-- ==== Sys2Proof/Machine/State.lean ====
section
/-!
DEFINITION. The state of the module as plain data, and its value right after a cold reset.

Each field's docstring gives what it holds | its width | the file and rule of the spec that names it | its value at
reset. `log n` names an entry of the assumption log. A value marked DESIGN CHOICE is the model's, not the spec's.
-/

namespace Sys2Proof.Machine

open Sys2Proof

/-! ## Core-side records -/

/-- A resource one queued instruction reads or writes, for the holds of 04 R98. -/
inductive Res where
  | store (off len : Nat)
  | sreg (first len : Nat)
  | freg (i : Nat)
  | slot (i : Nat)
  | array (i : Nat)
  deriving DecidableEq, Repr

/-- A run of one vector-layout instruction with its captured A-register values (05 R133 to R141). -/
structure VecWork where
  op : VecOp
  f : VF
  ra : BitVec 64
  rb : BitVec 64
  rd : BitVec 64
  rc : BitVec 64
  deriving DecidableEq, Repr

/-- A DMA descriptor as 05 R146 lays it out. -/
structure DmaDesc where
  src : BitVec 64
  dst : BitVec 64
  rowLen : Nat
  rows : Nat
  planes : Nat
  srcRow : Nat
  srcPlane : Nat
  dstRow : Nat
  dstPlane : Nat
  sem : Nat
  fence : Bool
  mcast : Bool
  mask : BitVec 8
  deriving DecidableEq, Repr

/-- A collective descriptor as 11 R280 lays it out. -/
structure CollDesc where
  op : Nat
  combine : Nat
  dims : BitVec 4
  retain : Bool
  stepctl : Bool
  hipri : Bool
  record : Bool
  cid : BitVec 32
  src : Nat
  dst : Nat
  len : Nat
  tag : BitVec 64
  recAddr : Nat
  sem : Nat
  peer : BitVec 16
  entries : Nat
  deriving DecidableEq, Repr

/-- What an issue-queue entry does when it starts (04 R98, R499). -/
inductive Work where
  | vec (w : VecWork)
  | mma (f : MF) (tl tr tout ti : BitVec 64) (tile : Nat)
  | topen (slot : Nat) (tid : BitVec 32) (off size : Nat)
  | tclose (slot : Nat)
  | upd (f : UF) (aw ag ao am : Nat) (tid : BitVec 32) (ae : BitVec 64)
  | dma (d : DmaDesc) (ordc : Bool)
  | coll (d : CollDesc)
  | sinc (sem : Nat) (amount : BitVec 32)
  | swait (sem : Nat) (amount : BitVec 32) (dec : Bool)
  | stry (sem : Nat) (amount : BitVec 32) (d : Nat)
  | srd (sem d : Nat)
  deriving DecidableEq, Repr

/-- One entry of an issue queue: its place in program order, its word offset and word, what it does. `phase`: 0 waiting to start, 1 started, 2 a just-in-time pass measured (03 R72). -/
structure QEntry where
  seq : Nat
  pc : Nat
  word : BitVec 64
  work : Work
  reads : List Res
  writes : List Res
  phase : Nat
  deriving DecidableEq, Repr

/-- One DMA transaction of at most 512 bytes (04 R100). `dsts` has one address per multicast destination. -/
structure Txn where
  src : Nat
  dsts : List Nat
  len : Nat
  deriving DecidableEq, Repr

/-- A pending DMA descriptor in a core's engine: the next row, plane and row offset to break up, whether an unreadable word or a failed path has cut it short (09 R237), and the transactions outstanding (04 R100, R102). -/
structure DmaPend where
  d : DmaDesc
  seq : Nat
  task : Nat
  plane : Nat
  row : Nat
  pos : Nat
  cut : Bool
  out : List Txn
  deriving DecidableEq, Repr

/-- A semaphore wait of a core: SWAIT or a BLK wait not yet granted (05 R121, R144). -/
structure SemWait where
  sem : Nat
  amount : BitVec 32
  dec : Bool
  blk : Bool
  cls : Nat
  word : BitVec 64
  deriving DecidableEq, Repr

/-- An open block of a core (05 R121, R123). -/
structure Block where
  cls : Nat
  pc : Nat
  word : BitVec 64
  deriving DecidableEq, Repr

/-- An outstanding ALD or AST to an address outside the own core store (05 R149). -/
structure Remote where
  load : Bool
  reg : Nat
  addr : Nat
  value : BitVec 64
  seq : Nat
  deriving DecidableEq, Repr

/-- A tracker slot of a core (03 R57). -/
structure Slot where
  tid : BitVec 32
  perChan : Bool
  shOff : Nat
  shSize : Nat
  chans : Nat
  amax : SMap F32
  elements : Nat
  saturated : Nat
  underflow : Nat
  nonfinite : Nat
  tiles : Nat
  rerun : Bool
  deriving DecidableEq, Repr

/-- One operand of an MMA as the shadow check keeps it: its elements in BF16 form, k-major, and the scale of each column; or its widened codes, where it has no BF16 form (03 R75). -/
structure ShadowSide where
  v : List F32
  scale : Option (List F32)
  deriving DecidableEq, Repr

/-- What one MMA has fed into an accumulator, for the shadow check: its inner depth, its operands and the FP32 tile it was loaded with (03 R75). -/
structure Feed where
  k : Nat
  l : ShadowSide
  r : ShadowSide
  init : List F32
  deriving DecidableEq, Repr

/-- A shadow tile waiting for its recomputation (03 R75, 05 R132): the FP32 tile that the sum starts from, the operands in real units as FP32 codes, k-major, and the narrow result after descaling. -/
structure ShadowTile where
  ctx : Nat
  run : Nat
  tid : BitVec 32
  k : Nat
  init : List F32
  l : List F32
  r : List F32
  yn : List F32
  deriving DecidableEq, Repr

/-- The BF16 form that the quantiser keeps of an element it wrote in a narrow format: the narrow code, the form, and the scale it used (03 R75). -/
structure Form where
  code : Nat
  bf : BitVec 16
  scale : F32
  deriving DecidableEq, Repr

/-- The task a core runs or holds: its RUN, its id, and its place in the code (04 R106). -/
structure TaskRun where
  run : Nat
  tid : Nat
  deriving DecidableEq, Repr

/-- The compatibility-mode record of an open layer (03 R70, R71). -/
structure LayerRun where
  id : BitVec 32
  seq : Nat
  blkPc : Nat
  slotsPO : SMap (Option (BitVec 32))
  rerun : Bool
  done : Bool
  incs : SMap Nat
  decs : SMap Nat
  produced : SMap (Option (BitVec 32 × Nat))
  pending : Bool
  deriving DecidableEq, Repr

/-- One core (04 R83, 05 R118). -/
structure Core where
  /-- context whose work the core holds | Fin 16 option | 05 R118 | none (no task) -/
  ctx : Option Nat := none
  /-- task run or held | record | 04 R110 | none -/
  task : Option TaskRun := none
  /-- instruction buffer, the task's code block | up to 8,192 x 64 | 04 R98, 05 R115 | empty (DESIGN CHOICE log 3) -/
  code : List (BitVec 64) := []
  /-- word offset of the next instruction | 13 bits | 05 R117, R126 | 0 (DESIGN CHOICE log 3) -/
  pc : Nat := 0
  /-- A0 to A31 | 32 x 64 | 05 R118 | 0 -/
  a : SMap (BitVec 64) := []
  /-- T0 to T15 tile descriptors | 16 x 64 | 05 R118, R119 | 0 -/
  t : SMap (BitVec 64) := []
  /-- S0 to S2047 | 2,048 x 32 | 03 R51 | 0x3F80_0000 -/
  s : SMap F32 := []
  /-- L0 to L7 loop counters | 8 x 32 | 05 R118 | 0 -/
  l : SMap (BitVec 32) := []
  /-- F0 to F7 | 8 x 1 | 05 R118 | 0 -/
  f : SMap Bool := []
  /-- issue queues of the vector and update units, MA0, MA1, and DMA, semaphores and collectives | 16 entries each | 04 R98, R499 | empty -/
  vq : List QEntry := []
  mq0 : List QEntry := []
  mq1 : List QEntry := []
  dq : List QEntry := []
  /-- queue whose being full holds the sequencer | 2 bits | 04 R499 | none -/
  seqHeld : Option Nat := none
  /-- program-order number of the next instruction | model's own | 04 R98 | 0 -/
  nextSeq : Nat := 0
  /-- accumulators held in place by KEEP on MA0 and MA1, row-major | 2 x 4,096 x 32 | 04 R91, 05 R118, R131 | none held -/
  acc0 : Option (List F32) := none
  acc1 : Option (List F32) := none
  /-- operands that have fed the accumulators of MA0 and MA1, for the shadow check | lists | 03 R75 | none -/
  feed0 : List Feed := []
  feed1 : List Feed := []
  /-- program-order KEEP state of MA0 and MA1 for the checks of R131 | 2 bits | 05 R131 | 0 -/
  keep0 : Bool := false
  keep1 : Bool := false
  /-- an accumulator of MA0 and MA1 kept by KEEP that no MMA with INIT 2 and KEEP 0 has taken yet | 2 bits | 05 R131 | 0 -/
  owe0 : Bool := false
  owe1 : Bool := false
  /-- drain latch of MA0 and MA1 still being written | 2 x (1 bit) | 04 R91, R93 | 0 -/
  latch0 : Bool := false
  latch1 : Bool := false
  /-- place in program order of the MMA whose tile each latch drains | model's own | 05 R145, R146 | 0 -/
  drain0 : Nat := 0
  drain1 : Nat := 0
  /-- a completed instruction whose copy to the latch is held (R93): its drain work | record | 04 R93 | none -/
  wait0 : Option (List F32 × MF × BitVec 64) := none
  wait1 : Option (List F32 × MF × BitVec 64) := none
  /-- pending DMA descriptors | up to 32 | 04 R100 | empty -/
  dma : List DmaPend := []
  /-- outstanding remote ALD and AST | list | 05 R149 | empty -/
  remote : List Remote := []
  /-- the wait the core stands at | record | 05 R121, R144 | none -/
  wait : Option SemWait := none
  /-- the open block and the array clocks it has counted | class, offset, word, 22 bits | 05 R121, R123 | none, 0 -/
  block : Option Block := none
  clocks : Nat := 0
  /-- END executed, waiting for the task's DMA | 1 bit | 05 R121 | 0 -/
  ended : Bool := false
  /-- the last instruction was BLK (LAYER open must follow it) | 1 bit | 05 R143 | 0 -/
  afterBlk : Bool := false
  /-- open layer | record | 05 R143, 03 R70 | none -/
  layer : Option LayerRun := none
  /-- tracker slots | 8 | 03 R57, R59 | none open -/
  slots : SMap (Option Slot) := []
  /-- program-order open slots for the checks of TOPEN, TCLOSE and END | 8 x (id, scaling) | 05 R142 | none -/
  slotsPO : SMap (Option (BitVec 32)) := []
  /-- output tiles of each open slot's product handed out so far, in program order | 8 counts | 03 R74 | 0 -/
  tilesPO : SMap Nat := []
  /-- shadow tiles waiting for the vector unit | list | 03 R75 | empty -/
  shadow : List ShadowTile := []
  /-- BF16 forms of the narrow elements in the core store, by 4-bit place (twice the byte offset) | map | 03 R75 (log 13) | none -/
  forms : SMap (Option Form) := []
  /-- clock stopped for want of a task | 1 bit | 04 R111 | 0 -/
  clockOff : Bool := false
  /-- stopped for pre-emption at a boundary | 1 bit | 12 R315 | 0 -/
  stopped : Bool := false
  /-- stopped by a fault, a teardown or a fatal fault: issues nothing more | 1 bit | 05 R117, 12 R325, 14 R371 | 0 -/
  halted : Bool := false
  deriving DecidableEq, Repr

/-! ## Context records -/

/-- A scaling-recipe row (03 R62). -/
structure RecipeRow where
  kind : Nat
  fmt : Nat
  hist : Nat
  margin : Nat
  texp : Nat
  uexp : Nat
  shN : Nat
  shR : Nat
  shRun : Nat
  jit : Bool
  group : Bool
  init : F32
  deriving DecidableEq, Repr

/-- A scaling recipe (03 R61, R62). -/
structure Recipe where
  compat : Bool
  initLs : F32
  cleanRun : Nat
  rows : List RecipeRow
  deriving DecidableEq, Repr

/-- A task descriptor (04 R106). -/
structure TaskDesc where
  entry : Nat
  len : Nat
  prio : Nat
  pin : Bool
  home : Nat
  deps : Nat
  tid : Nat
  arg : BitVec 64
  succ : List Nat
  sem : Nat
  deriving DecidableEq, Repr

/-- An update rule (07 R169). -/
structure Rule where
  kind : Nat
  mfmt : Nat
  lrx : Nat
  gfx : Nat
  bc1x : Nat
  bc2x : Nat
  wd : F32
  b1 : F32
  c1 : F32
  b2 : F32
  c2 : F32
  eps : F32
  deriving DecidableEq, Repr

/-- A layer-table entry (06 R159). -/
structure Layer where
  lid : BitVec 32
  frozen : Bool
  row : Nat
  master : BitVec 32
  fwd : BitVec 32
  trans : BitVec 32
  deriving DecidableEq, Repr

/-- A stage descriptor (06 R163). -/
structure Stage where
  ix : Nat
  base : Nat
  global : Nat
  m : Nat
  f : Nat
  sf : Nat
  bk : Nat
  sb : Nat
  first : BitVec 32
  last : BitVec 32
  act : Nat
  quota : Nat
  deriving DecidableEq, Repr

/-- An installed program (13 R363). -/
structure Prog where
  addr : Nat
  len : Nat
  codeOff : Nat
  codeLen : Nat
  tasks : List TaskDesc
  rules : List Rule
  layers : List Layer
  stages : List Stage
  recipe : Recipe
  deriving DecidableEq, Repr

/-- A task's progress within a RUN (04 R107, 06 R164). `st`: 0 waiting, 1 runnable or taken, 2 completed. -/
structure TaskProg where
  tid : Nat
  count : Nat
  st : Nat
  deriving DecidableEq, Repr

/-- A stage's admission state within a RUN (06 R164): next micro-batch to admit, and micro-batches in flight. -/
structure StageProg where
  ix : Nat
  next : Nat
  flight : List Nat
  deriving DecidableEq, Repr

/-- A RUN in progress (13 R364). `rerun`: the layers it has run again (03 R71). `scaleIx`: the serving index of the non-step RUN at whose admission the scales in force were formed (03 R69). -/
structure Run where
  id : Nat
  tag : BitVec 16
  epoch : Nat
  step : Bool
  argOff : BitVec 64
  latched : Nat
  relFirst : Nat
  relCount : Nat
  released : Bool
  replay : Bool
  serveIx : Nat
  scaleIx : Nat
  tasks : List TaskProg
  stages : List StageProg
  reserved : Nat
  ran : Nat
  seq : Nat
  rerun : List (BitVec 32)
  deriving DecidableEq, Repr

/-- A runnable task (04 R107, R108). `pooled` false: queued in the task area. -/
structure PoolTask where
  run : Nat
  tid : Nat
  quarter : Nat
  prio : Nat
  pin : Bool
  order : Nat
  pooled : Bool
  deriving DecidableEq, Repr

/-- A tensor's counts (03 R57). -/
structure Totals where
  elements : Nat := 0
  saturated : Nat := 0
  underflow : Nat := 0
  nonfinite : Nat := 0
  deriving DecidableEq, Repr

/-- A tensor's pending totals of one RUN (03 R58, R60, R66, R76). `shadow` is the shadow-run counter as the RUN has left it. -/
structure Pend where
  chans : Nat := 0
  amax : SMap F32 := []
  tot : Totals := {}
  farOff : Bool := false
  groupFar : Bool := false
  shadowFar : Bool := false
  shadow : Option Nat := none
  deriving DecidableEq, Repr

/-- A scaling record (03 R58, R69, R72). -/
structure ScaleRec where
  /-- scale of each channel (channel 0 for per-tensor scaling), absent when never formed -/
  scales : SMap (Option F32) := []
  /-- the same for non-step RUNs, from the serving history -/
  sscales : SMap (Option F32) := []
  /-- step history of each channel: (epoch, amax), newest first -/
  hist : SMap (List (Nat × F32)) := []
  /-- serving history of each channel: (serving index, amax) -/
  serve : SMap (List (Nat × F32)) := []
  /-- shadow-run counter -/
  shadowRun : Nat := 0
  /-- last step's totals -/
  last : Totals := {}
  /-- pending totals by RUN -/
  pends : SMap (Option Pend) := []
  /-- just-in-time scales fixed, by step epoch, or by 2^48 plus the serving index -/
  jit : SMap (SMap (Option F32)) := []
  /-- scale that the codes of each channel of a copy of weights carry: the one it was last quantised with (06 R156) -/
  carried : SMap (Option F32) := []
  /-- there was a step history, and a serving history, as the scales in force were formed (03 R69, R72) -/
  stepped : Bool := false
  served : Bool := false
  deriving DecidableEq, Repr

***

■ PROBLEM STATEMENT ■
Counting every line that holds the string "model", give the total for the data above and nothing else.

■ WRITTEN SOLUTION ■
3